→ Exercise instructions:
From the line with "if j.op = 0x22 then" to the line with "let msg : ReadFor", retype every line exactly, including those two, and leave out the rest of the data below.

--- Records for processing ---

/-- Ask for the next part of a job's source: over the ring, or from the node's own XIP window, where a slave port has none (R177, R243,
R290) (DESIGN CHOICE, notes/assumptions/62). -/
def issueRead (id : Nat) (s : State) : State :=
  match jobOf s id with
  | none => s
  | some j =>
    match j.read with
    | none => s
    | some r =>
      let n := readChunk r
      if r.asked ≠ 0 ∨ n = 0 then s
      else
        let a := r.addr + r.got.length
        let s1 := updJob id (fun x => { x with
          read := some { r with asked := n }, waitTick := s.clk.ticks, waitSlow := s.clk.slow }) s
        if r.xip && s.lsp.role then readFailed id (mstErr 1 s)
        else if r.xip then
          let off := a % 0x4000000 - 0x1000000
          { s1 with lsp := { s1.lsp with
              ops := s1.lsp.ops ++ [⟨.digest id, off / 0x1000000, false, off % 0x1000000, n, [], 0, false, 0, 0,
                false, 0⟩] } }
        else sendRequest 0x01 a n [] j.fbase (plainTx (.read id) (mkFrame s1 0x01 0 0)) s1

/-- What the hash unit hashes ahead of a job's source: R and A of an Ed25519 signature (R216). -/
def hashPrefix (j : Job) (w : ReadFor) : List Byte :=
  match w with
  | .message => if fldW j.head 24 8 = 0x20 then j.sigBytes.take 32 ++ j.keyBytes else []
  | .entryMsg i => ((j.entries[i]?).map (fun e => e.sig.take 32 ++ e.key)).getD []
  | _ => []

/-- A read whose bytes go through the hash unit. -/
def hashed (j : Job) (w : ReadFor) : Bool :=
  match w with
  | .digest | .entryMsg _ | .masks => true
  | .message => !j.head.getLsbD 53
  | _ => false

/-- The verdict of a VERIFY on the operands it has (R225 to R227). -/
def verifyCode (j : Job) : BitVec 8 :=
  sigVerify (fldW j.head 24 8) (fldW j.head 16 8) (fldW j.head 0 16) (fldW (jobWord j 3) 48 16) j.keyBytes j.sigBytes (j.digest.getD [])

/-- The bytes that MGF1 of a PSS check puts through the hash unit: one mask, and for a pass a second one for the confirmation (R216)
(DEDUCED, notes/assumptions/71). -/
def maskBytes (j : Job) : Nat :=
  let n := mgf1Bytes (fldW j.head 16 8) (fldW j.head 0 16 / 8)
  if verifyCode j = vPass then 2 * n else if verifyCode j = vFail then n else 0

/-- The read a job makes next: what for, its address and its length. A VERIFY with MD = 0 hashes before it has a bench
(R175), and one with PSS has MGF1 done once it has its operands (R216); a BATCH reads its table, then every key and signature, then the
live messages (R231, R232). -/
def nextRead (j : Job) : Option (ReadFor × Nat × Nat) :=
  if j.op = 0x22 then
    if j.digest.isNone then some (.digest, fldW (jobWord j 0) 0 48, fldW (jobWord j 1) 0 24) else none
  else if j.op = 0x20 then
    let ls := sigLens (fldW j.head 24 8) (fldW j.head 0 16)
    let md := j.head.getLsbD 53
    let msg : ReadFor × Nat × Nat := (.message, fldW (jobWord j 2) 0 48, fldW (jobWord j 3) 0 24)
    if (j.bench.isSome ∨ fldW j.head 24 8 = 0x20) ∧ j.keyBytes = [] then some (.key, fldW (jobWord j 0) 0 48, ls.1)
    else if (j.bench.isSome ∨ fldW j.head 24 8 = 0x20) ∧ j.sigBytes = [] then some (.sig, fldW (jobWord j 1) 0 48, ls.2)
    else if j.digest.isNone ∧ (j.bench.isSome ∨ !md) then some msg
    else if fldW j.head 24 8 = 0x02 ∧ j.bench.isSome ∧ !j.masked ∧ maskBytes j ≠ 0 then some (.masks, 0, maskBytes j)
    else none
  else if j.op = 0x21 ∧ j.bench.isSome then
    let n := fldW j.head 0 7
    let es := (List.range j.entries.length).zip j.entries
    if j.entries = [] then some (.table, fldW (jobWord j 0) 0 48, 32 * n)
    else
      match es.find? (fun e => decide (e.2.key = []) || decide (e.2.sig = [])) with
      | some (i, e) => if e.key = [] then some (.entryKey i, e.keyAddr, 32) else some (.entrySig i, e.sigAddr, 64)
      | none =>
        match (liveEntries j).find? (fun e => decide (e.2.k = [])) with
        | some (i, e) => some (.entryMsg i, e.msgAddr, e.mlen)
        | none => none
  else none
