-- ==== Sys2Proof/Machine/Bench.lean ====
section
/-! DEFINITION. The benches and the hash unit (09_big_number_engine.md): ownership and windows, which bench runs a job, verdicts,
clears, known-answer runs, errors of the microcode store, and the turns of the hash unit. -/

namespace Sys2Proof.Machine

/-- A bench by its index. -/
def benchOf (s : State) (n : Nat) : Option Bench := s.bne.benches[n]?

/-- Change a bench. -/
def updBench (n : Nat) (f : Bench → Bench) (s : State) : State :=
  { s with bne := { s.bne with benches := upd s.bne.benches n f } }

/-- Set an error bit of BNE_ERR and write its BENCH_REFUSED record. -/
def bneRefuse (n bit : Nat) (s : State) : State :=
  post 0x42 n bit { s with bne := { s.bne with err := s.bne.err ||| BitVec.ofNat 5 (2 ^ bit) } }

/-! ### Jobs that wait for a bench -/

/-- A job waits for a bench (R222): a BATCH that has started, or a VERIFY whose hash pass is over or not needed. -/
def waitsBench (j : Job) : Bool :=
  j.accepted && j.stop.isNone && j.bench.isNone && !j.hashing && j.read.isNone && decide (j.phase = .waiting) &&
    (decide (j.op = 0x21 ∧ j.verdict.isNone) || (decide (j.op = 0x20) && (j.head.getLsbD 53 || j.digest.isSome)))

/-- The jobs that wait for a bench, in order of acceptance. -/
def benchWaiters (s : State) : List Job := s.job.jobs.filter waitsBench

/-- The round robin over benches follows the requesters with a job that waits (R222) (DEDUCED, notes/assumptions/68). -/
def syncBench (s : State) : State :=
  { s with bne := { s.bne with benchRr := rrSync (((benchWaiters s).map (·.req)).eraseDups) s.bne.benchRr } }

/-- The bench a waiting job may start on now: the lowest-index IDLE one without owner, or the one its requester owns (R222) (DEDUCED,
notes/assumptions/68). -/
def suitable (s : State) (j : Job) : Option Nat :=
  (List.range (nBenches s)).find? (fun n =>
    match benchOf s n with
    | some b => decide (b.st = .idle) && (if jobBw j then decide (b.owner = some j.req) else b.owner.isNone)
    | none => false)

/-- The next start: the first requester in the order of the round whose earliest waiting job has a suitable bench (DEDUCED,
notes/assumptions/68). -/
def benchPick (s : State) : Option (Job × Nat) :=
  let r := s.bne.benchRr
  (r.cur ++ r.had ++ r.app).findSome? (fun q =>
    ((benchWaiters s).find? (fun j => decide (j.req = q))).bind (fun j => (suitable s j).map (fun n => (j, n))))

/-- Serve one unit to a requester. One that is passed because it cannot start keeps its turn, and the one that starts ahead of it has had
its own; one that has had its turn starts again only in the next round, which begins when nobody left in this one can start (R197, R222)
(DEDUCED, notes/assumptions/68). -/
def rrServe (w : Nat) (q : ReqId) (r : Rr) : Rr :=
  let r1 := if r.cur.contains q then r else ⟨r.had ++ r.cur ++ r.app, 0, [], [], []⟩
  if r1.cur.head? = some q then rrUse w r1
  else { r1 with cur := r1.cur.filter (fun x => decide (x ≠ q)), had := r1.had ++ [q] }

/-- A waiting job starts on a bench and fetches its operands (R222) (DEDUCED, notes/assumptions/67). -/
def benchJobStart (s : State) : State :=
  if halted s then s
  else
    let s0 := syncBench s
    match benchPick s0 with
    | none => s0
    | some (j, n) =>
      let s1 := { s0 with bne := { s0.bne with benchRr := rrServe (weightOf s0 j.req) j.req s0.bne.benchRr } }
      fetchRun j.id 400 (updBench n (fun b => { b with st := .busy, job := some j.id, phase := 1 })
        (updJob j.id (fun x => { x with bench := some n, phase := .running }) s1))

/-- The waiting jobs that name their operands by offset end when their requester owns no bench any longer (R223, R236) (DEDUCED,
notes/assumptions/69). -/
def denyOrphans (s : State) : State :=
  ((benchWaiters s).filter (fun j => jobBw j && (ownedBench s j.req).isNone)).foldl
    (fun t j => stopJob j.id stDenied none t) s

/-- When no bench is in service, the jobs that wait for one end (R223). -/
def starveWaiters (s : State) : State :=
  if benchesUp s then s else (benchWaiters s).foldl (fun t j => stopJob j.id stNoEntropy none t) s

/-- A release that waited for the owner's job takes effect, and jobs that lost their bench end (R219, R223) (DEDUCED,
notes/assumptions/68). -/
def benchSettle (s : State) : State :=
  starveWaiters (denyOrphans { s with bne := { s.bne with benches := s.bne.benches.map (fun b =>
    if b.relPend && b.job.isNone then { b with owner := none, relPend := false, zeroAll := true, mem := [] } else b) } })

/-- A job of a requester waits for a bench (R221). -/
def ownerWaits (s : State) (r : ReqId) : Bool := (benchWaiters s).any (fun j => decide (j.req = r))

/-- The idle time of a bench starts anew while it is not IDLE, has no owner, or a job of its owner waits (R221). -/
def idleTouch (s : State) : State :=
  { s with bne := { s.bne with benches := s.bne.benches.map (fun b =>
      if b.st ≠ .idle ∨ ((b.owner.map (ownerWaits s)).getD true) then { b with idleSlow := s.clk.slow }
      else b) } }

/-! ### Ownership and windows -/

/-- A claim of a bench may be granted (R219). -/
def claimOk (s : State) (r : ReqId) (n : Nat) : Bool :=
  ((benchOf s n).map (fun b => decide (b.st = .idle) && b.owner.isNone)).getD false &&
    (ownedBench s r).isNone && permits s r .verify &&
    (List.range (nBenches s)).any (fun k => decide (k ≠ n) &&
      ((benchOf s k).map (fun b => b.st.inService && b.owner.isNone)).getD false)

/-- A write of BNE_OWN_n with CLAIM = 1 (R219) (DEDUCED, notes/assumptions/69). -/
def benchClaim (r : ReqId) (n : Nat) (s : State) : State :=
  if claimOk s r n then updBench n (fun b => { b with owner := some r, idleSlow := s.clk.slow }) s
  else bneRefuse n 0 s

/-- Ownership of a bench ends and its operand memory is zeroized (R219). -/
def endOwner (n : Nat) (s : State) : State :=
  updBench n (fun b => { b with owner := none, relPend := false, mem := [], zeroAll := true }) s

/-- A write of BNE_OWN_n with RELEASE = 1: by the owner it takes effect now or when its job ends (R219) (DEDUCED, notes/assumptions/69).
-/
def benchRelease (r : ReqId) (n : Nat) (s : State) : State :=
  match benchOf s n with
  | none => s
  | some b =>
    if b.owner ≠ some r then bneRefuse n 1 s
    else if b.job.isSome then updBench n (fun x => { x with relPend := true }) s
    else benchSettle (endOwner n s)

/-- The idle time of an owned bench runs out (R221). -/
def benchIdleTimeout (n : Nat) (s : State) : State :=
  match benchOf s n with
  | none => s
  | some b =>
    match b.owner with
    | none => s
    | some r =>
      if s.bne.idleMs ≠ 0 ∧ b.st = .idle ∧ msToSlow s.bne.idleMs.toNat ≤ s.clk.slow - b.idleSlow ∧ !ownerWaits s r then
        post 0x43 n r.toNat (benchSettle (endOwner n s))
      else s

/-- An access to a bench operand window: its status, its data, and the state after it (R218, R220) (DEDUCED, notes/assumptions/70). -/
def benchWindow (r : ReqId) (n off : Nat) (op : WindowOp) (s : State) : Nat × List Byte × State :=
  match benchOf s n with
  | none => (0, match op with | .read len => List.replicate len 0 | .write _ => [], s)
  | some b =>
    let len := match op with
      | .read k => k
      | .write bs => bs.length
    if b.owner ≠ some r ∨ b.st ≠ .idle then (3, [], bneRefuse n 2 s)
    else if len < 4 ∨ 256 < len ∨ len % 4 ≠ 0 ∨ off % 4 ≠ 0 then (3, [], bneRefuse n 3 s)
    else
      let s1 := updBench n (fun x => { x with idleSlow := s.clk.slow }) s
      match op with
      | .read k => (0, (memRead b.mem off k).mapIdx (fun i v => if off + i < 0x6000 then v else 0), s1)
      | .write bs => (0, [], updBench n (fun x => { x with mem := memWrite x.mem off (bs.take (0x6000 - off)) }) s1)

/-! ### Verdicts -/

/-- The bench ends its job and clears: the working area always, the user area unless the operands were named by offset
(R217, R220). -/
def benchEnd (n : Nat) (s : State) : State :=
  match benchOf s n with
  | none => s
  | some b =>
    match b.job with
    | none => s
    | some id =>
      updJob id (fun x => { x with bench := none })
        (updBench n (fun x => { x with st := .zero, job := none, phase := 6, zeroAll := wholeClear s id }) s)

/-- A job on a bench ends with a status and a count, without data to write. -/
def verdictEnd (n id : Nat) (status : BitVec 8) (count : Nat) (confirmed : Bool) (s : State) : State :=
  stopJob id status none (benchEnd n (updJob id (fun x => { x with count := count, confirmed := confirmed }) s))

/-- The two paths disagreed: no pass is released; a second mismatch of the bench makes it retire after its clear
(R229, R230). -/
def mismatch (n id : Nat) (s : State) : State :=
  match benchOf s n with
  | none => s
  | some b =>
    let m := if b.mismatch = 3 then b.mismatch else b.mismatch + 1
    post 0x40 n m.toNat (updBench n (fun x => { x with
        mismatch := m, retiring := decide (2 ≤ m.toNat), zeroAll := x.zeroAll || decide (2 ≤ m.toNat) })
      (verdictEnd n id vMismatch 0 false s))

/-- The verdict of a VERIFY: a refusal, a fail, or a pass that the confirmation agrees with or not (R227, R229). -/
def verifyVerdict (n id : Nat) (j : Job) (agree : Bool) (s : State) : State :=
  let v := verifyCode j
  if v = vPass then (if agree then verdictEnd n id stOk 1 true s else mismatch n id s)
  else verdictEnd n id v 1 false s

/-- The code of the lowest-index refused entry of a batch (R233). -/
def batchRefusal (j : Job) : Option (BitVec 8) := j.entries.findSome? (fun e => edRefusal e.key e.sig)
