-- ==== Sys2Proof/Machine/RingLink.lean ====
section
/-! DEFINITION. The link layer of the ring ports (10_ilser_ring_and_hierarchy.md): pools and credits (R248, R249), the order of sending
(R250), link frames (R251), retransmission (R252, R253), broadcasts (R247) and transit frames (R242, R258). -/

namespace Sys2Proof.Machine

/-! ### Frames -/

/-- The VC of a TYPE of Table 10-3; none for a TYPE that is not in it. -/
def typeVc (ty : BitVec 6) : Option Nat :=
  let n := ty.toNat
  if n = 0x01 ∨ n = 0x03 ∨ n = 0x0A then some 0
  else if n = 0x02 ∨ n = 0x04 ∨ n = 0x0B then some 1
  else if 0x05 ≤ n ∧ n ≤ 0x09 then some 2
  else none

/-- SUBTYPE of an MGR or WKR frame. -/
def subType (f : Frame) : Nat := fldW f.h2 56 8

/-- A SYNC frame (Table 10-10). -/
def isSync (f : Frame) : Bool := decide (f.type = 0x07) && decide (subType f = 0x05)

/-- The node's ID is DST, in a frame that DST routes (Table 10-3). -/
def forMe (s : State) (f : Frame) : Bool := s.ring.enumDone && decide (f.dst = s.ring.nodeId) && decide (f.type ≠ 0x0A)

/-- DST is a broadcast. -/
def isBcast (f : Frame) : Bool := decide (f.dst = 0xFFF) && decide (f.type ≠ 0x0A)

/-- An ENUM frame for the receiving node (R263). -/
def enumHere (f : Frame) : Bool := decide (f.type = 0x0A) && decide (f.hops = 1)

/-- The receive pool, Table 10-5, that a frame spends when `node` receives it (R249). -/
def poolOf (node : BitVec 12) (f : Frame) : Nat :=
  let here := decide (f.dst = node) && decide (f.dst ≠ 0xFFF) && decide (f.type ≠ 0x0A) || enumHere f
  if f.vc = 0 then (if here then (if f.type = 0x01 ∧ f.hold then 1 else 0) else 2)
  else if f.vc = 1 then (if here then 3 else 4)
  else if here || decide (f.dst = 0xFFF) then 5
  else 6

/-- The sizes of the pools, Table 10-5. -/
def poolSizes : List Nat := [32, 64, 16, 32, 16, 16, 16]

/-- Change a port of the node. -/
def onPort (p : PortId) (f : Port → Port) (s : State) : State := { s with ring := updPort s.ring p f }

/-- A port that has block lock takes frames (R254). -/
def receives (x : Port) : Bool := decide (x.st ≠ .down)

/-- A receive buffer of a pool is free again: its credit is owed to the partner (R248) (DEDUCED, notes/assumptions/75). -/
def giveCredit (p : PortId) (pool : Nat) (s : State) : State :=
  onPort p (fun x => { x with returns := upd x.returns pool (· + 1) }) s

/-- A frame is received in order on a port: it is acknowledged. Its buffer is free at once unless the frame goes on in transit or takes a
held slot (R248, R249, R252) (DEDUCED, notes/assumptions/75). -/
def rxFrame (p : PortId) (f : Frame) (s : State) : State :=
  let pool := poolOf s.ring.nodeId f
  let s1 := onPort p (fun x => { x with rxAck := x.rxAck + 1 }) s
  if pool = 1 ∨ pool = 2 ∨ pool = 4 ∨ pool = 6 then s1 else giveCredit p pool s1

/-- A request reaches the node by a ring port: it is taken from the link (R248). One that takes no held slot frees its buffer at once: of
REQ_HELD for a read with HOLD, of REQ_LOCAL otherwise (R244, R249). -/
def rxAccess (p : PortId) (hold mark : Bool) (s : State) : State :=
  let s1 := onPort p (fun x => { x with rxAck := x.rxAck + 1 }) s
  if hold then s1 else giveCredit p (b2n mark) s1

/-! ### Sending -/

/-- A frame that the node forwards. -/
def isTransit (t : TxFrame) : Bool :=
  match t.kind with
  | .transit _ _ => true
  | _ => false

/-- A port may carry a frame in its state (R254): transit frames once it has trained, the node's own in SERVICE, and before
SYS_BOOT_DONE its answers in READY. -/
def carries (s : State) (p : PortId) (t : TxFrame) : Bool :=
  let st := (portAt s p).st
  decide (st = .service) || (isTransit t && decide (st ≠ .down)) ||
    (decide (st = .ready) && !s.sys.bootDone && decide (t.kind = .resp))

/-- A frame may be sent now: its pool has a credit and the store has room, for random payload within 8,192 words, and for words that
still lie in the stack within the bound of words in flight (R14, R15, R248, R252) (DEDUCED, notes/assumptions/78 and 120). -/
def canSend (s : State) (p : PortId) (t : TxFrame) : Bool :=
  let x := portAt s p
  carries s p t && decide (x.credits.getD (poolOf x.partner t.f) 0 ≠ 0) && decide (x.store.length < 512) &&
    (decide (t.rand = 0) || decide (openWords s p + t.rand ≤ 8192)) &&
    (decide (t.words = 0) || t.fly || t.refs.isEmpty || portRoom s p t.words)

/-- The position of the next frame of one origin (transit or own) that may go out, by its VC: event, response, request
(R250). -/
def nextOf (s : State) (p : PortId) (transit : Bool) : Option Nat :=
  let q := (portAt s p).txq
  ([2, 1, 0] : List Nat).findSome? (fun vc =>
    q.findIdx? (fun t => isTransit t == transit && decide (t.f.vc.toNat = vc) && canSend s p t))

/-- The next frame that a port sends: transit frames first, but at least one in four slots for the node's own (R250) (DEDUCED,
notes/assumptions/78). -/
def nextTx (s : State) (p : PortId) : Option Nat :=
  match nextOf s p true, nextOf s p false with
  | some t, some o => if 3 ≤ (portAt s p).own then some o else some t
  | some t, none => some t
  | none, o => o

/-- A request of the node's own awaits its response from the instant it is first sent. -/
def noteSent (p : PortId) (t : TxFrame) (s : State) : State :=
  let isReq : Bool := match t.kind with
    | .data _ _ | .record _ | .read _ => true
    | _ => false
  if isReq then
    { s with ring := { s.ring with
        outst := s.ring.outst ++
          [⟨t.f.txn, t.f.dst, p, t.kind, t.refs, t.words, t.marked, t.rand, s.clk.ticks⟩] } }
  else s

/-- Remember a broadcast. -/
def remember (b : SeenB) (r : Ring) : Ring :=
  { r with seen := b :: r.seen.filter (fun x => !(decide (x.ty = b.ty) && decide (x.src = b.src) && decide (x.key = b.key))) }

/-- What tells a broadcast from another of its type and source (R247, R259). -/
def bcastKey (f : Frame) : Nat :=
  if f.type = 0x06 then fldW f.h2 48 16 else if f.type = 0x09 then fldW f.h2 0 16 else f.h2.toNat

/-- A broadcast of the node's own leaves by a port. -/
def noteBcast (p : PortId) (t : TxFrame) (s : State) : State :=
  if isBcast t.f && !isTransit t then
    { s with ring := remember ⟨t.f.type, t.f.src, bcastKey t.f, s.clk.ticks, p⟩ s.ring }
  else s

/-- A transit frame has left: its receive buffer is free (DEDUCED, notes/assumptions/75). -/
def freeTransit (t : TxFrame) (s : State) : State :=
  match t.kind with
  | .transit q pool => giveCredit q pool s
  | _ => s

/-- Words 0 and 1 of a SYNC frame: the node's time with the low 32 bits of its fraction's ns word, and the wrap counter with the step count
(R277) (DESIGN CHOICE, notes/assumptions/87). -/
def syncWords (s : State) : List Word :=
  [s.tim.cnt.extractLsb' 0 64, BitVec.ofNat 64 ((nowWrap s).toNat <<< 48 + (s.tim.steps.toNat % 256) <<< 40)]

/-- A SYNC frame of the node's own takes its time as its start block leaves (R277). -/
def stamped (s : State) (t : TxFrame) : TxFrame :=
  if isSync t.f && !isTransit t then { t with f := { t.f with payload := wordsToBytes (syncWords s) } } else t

---

→ Task response:
  if j.op = 0x22 then
    if j.digest.isNone then some (.digest, fldW (jobWord j 0) 0 48, fldW (jobWord j 1) 0 24) else none
  else if j.op = 0x20 then
    let ls := sigLens (fldW j.head 24 8) (fldW j.head 0 16)
    let md := j.head.getLsbD 53
    let msg : ReadFor × Nat × Nat := (.message, fldW (jobWord j 2) 0 48, fldW (jobWord j 3) 0 24)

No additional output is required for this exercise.